[RECORDS TO USE]
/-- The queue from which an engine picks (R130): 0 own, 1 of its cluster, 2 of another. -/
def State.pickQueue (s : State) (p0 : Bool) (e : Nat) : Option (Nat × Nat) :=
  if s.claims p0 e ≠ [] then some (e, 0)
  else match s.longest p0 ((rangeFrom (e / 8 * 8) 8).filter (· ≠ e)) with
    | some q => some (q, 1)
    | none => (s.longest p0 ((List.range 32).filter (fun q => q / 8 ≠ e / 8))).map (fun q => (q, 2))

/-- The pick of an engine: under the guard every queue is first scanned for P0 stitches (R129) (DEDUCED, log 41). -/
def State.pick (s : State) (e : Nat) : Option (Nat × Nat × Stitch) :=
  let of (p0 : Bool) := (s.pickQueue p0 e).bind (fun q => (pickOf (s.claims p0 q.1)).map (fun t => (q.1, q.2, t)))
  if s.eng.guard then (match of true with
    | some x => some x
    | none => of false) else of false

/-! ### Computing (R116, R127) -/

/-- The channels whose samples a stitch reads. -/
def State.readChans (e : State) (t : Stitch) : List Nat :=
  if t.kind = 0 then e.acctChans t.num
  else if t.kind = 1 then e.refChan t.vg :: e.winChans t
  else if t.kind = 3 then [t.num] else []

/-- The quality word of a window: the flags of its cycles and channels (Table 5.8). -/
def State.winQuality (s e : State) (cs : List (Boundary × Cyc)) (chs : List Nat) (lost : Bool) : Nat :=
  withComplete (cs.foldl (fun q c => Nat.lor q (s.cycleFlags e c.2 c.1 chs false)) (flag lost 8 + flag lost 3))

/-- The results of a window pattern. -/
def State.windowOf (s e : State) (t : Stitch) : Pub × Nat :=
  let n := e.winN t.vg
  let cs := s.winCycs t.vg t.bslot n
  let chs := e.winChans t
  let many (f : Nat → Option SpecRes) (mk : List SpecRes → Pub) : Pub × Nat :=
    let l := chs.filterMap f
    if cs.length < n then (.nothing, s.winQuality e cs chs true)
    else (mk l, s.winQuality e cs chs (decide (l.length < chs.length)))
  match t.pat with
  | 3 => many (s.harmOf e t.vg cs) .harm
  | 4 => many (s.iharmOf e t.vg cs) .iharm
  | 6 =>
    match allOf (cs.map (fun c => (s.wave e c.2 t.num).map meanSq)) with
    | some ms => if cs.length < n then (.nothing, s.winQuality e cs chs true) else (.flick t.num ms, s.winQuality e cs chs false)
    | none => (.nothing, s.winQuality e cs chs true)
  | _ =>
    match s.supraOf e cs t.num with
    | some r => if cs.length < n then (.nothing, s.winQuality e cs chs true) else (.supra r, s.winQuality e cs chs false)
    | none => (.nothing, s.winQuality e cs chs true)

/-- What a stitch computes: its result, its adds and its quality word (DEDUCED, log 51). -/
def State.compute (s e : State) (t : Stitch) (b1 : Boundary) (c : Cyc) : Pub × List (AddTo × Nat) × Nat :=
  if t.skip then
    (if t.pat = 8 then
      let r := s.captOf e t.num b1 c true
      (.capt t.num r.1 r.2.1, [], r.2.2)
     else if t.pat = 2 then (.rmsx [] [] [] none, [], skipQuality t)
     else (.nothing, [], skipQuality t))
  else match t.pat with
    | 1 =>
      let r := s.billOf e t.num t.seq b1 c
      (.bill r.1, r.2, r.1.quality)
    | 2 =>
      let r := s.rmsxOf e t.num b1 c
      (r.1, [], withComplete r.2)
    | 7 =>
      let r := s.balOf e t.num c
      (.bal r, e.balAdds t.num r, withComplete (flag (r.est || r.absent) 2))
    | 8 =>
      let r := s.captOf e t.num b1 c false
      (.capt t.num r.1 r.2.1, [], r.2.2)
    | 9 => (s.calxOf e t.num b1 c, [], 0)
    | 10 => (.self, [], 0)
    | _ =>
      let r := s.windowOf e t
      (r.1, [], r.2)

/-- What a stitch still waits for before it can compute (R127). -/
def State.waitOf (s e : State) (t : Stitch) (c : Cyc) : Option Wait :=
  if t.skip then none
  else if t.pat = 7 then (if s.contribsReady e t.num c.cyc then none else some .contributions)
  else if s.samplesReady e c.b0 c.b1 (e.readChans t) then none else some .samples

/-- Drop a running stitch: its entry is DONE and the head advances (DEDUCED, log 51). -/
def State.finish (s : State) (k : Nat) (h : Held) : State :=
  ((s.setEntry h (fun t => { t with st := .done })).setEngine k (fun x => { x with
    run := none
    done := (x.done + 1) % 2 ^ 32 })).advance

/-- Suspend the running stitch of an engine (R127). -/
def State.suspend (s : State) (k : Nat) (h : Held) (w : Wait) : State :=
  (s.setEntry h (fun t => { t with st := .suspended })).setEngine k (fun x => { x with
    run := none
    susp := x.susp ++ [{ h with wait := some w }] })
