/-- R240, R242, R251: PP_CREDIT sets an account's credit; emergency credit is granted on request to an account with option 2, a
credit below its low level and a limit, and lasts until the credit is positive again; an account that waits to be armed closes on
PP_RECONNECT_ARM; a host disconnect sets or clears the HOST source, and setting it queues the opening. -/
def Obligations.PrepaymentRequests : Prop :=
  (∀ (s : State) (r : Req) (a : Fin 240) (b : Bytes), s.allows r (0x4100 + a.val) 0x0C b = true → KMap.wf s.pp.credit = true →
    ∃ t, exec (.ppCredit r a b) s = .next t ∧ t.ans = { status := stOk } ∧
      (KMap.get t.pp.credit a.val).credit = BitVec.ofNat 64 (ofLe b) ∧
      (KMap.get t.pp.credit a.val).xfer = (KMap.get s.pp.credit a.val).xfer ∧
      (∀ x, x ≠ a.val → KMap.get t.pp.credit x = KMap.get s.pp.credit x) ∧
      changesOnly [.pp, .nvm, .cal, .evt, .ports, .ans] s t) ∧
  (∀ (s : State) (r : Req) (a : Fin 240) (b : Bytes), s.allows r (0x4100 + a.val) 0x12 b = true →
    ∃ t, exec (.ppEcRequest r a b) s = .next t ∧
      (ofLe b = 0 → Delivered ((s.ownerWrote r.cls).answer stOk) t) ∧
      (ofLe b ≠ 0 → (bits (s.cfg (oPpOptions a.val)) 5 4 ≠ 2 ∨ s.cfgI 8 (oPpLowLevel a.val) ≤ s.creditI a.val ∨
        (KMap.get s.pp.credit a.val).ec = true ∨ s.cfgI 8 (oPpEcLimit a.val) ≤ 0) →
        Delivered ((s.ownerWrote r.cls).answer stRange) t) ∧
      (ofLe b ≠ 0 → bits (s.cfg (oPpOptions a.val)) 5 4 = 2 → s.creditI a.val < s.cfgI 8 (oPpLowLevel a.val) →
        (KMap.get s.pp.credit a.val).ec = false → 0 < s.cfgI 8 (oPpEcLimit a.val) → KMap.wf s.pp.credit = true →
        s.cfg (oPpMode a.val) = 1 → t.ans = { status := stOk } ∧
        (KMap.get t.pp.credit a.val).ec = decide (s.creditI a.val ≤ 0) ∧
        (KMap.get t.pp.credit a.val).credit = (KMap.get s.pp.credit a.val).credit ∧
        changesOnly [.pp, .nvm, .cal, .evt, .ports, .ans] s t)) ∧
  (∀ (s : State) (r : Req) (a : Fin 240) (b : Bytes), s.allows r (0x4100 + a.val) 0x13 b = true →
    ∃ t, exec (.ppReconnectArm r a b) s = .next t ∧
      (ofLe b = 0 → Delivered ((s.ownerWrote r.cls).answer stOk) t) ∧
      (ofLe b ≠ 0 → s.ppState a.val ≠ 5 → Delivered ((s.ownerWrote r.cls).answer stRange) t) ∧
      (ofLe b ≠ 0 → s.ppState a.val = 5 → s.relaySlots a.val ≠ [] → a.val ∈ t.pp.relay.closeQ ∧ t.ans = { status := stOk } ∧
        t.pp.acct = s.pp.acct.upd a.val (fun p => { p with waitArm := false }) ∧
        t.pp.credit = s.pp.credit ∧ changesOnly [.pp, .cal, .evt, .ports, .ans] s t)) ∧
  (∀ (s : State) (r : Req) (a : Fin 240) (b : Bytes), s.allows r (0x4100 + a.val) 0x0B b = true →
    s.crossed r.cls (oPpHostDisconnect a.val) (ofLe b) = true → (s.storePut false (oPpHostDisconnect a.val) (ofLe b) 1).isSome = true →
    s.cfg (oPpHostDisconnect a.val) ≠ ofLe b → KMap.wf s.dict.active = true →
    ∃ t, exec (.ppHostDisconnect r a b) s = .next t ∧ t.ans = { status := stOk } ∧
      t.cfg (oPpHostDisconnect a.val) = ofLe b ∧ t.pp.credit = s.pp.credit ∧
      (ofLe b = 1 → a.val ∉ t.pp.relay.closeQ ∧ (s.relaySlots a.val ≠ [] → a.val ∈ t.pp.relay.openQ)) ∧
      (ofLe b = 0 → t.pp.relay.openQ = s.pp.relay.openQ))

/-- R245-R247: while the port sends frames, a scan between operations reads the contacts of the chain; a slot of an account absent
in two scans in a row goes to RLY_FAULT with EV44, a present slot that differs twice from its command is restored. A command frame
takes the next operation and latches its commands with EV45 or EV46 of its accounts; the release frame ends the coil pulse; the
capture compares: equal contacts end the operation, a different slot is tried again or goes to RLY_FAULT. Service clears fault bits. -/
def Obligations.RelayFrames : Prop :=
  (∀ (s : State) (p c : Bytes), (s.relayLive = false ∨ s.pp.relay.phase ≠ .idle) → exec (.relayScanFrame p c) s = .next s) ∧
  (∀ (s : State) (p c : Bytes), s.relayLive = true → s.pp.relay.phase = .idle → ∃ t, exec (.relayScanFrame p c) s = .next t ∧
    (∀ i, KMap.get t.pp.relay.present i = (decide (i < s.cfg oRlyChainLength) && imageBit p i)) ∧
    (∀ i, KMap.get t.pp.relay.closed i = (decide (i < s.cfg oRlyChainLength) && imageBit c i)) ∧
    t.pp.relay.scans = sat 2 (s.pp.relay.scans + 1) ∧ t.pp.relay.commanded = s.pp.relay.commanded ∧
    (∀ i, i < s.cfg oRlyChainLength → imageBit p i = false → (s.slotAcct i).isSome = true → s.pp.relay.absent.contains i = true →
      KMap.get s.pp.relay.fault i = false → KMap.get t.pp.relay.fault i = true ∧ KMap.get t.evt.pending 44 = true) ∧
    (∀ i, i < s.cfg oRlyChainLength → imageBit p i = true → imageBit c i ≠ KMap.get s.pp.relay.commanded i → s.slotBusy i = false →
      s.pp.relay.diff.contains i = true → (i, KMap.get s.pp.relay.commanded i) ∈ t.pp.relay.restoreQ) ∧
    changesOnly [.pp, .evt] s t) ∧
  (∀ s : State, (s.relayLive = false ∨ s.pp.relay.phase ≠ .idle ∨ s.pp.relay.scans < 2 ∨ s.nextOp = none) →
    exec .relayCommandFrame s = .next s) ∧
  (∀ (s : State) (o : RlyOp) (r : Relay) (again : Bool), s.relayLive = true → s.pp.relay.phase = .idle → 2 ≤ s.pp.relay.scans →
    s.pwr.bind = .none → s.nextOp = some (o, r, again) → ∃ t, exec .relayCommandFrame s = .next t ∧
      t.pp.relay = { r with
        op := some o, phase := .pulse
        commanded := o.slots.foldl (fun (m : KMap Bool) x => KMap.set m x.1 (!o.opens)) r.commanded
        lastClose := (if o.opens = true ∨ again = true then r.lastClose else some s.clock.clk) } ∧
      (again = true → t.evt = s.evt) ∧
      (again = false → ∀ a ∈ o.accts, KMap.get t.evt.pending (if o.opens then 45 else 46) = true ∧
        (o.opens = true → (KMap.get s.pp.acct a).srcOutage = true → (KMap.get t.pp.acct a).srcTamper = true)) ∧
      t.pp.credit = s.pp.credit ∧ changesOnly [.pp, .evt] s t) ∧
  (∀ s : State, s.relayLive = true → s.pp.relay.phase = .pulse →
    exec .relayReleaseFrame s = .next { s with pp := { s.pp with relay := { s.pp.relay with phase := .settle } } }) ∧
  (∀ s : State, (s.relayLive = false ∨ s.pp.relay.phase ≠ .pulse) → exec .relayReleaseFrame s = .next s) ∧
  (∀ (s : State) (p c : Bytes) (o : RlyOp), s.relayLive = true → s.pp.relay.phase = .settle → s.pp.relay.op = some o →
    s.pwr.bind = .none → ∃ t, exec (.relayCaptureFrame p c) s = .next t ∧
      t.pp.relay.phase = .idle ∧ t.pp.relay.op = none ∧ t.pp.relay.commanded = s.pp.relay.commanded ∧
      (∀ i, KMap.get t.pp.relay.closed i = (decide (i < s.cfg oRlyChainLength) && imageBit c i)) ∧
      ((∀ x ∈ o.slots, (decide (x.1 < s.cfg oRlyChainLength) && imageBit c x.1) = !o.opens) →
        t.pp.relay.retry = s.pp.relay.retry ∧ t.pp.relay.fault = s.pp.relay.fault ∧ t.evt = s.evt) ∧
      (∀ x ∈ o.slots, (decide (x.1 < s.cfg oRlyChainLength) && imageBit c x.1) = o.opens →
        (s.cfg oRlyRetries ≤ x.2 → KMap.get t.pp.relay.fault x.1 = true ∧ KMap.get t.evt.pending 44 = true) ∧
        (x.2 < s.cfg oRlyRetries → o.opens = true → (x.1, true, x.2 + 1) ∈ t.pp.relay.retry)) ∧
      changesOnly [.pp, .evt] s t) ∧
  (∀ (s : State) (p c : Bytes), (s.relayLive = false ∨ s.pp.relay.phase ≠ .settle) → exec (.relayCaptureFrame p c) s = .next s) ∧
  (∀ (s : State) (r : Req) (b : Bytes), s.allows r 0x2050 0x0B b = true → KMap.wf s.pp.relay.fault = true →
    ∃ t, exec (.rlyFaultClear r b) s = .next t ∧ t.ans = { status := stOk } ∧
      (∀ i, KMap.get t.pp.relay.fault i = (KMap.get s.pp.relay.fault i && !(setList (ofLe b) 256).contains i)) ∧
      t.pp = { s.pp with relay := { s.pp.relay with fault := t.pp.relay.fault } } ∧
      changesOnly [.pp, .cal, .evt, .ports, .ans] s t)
[/RECORDS TO USE]
▸ **REQUIRED ACTION**
Above are the records; from them, give again exactly the lines from the one containing "else if t.pat = 2" through the one containing "def State.suspend (s", both included.

▸ **FINISHED TASK**
     else if t.pat = 2 then (.rmsx [] [] [] none, [], skipQuality t)
     else (.nothing, [], skipQuality t))
  else match t.pat with
    | 1 =>
      let r := s.billOf e t.num t.seq b1 c
      (.bill r.1, r.2, r.1.quality)
    | 2 =>
      let r := s.rmsxOf e t.num b1 c
      (r.1, [], withComplete r.2)
    | 7 =>
      let r := s.balOf e t.num c
      (.bal r, e.balAdds t.num r, withComplete (flag (r.est || r.absent) 2))
    | 8 =>
      let r := s.captOf e t.num b1 c false
      (.capt t.num r.1 r.2.1, [], r.2.2)
    | 9 => (s.calxOf e t.num b1 c, [], 0)
    | 10 => (.self, [], 0)
    | _ =>
      let r := s.windowOf e t
      (r.1, [], r.2)

/-- What a stitch still waits for before it can compute (R127). -/
def State.waitOf (s e : State) (t : Stitch) (c : Cyc) : Option Wait :=
  if t.skip then none
  else if t.pat = 7 then (if s.contribsReady e t.num c.cyc then none else some .contributions)
  else if s.samplesReady e c.b0 c.b1 (e.readChans t) then none else some .samples

/-- Drop a running stitch: its entry is DONE and the head advances (DEDUCED, log 51). -/
def State.finish (s : State) (k : Nat) (h : Held) : State :=
  ((s.setEntry h (fun t => { t with st := .done })).setEngine k (fun x => { x with
    run := none
    done := (x.done + 1) % 2 ^ 32 })).advance

/-- Suspend the running stitch of an engine (R127). -/
def State.suspend (s : State) (k : Nat) (h : Held) (w : Wait) : State :=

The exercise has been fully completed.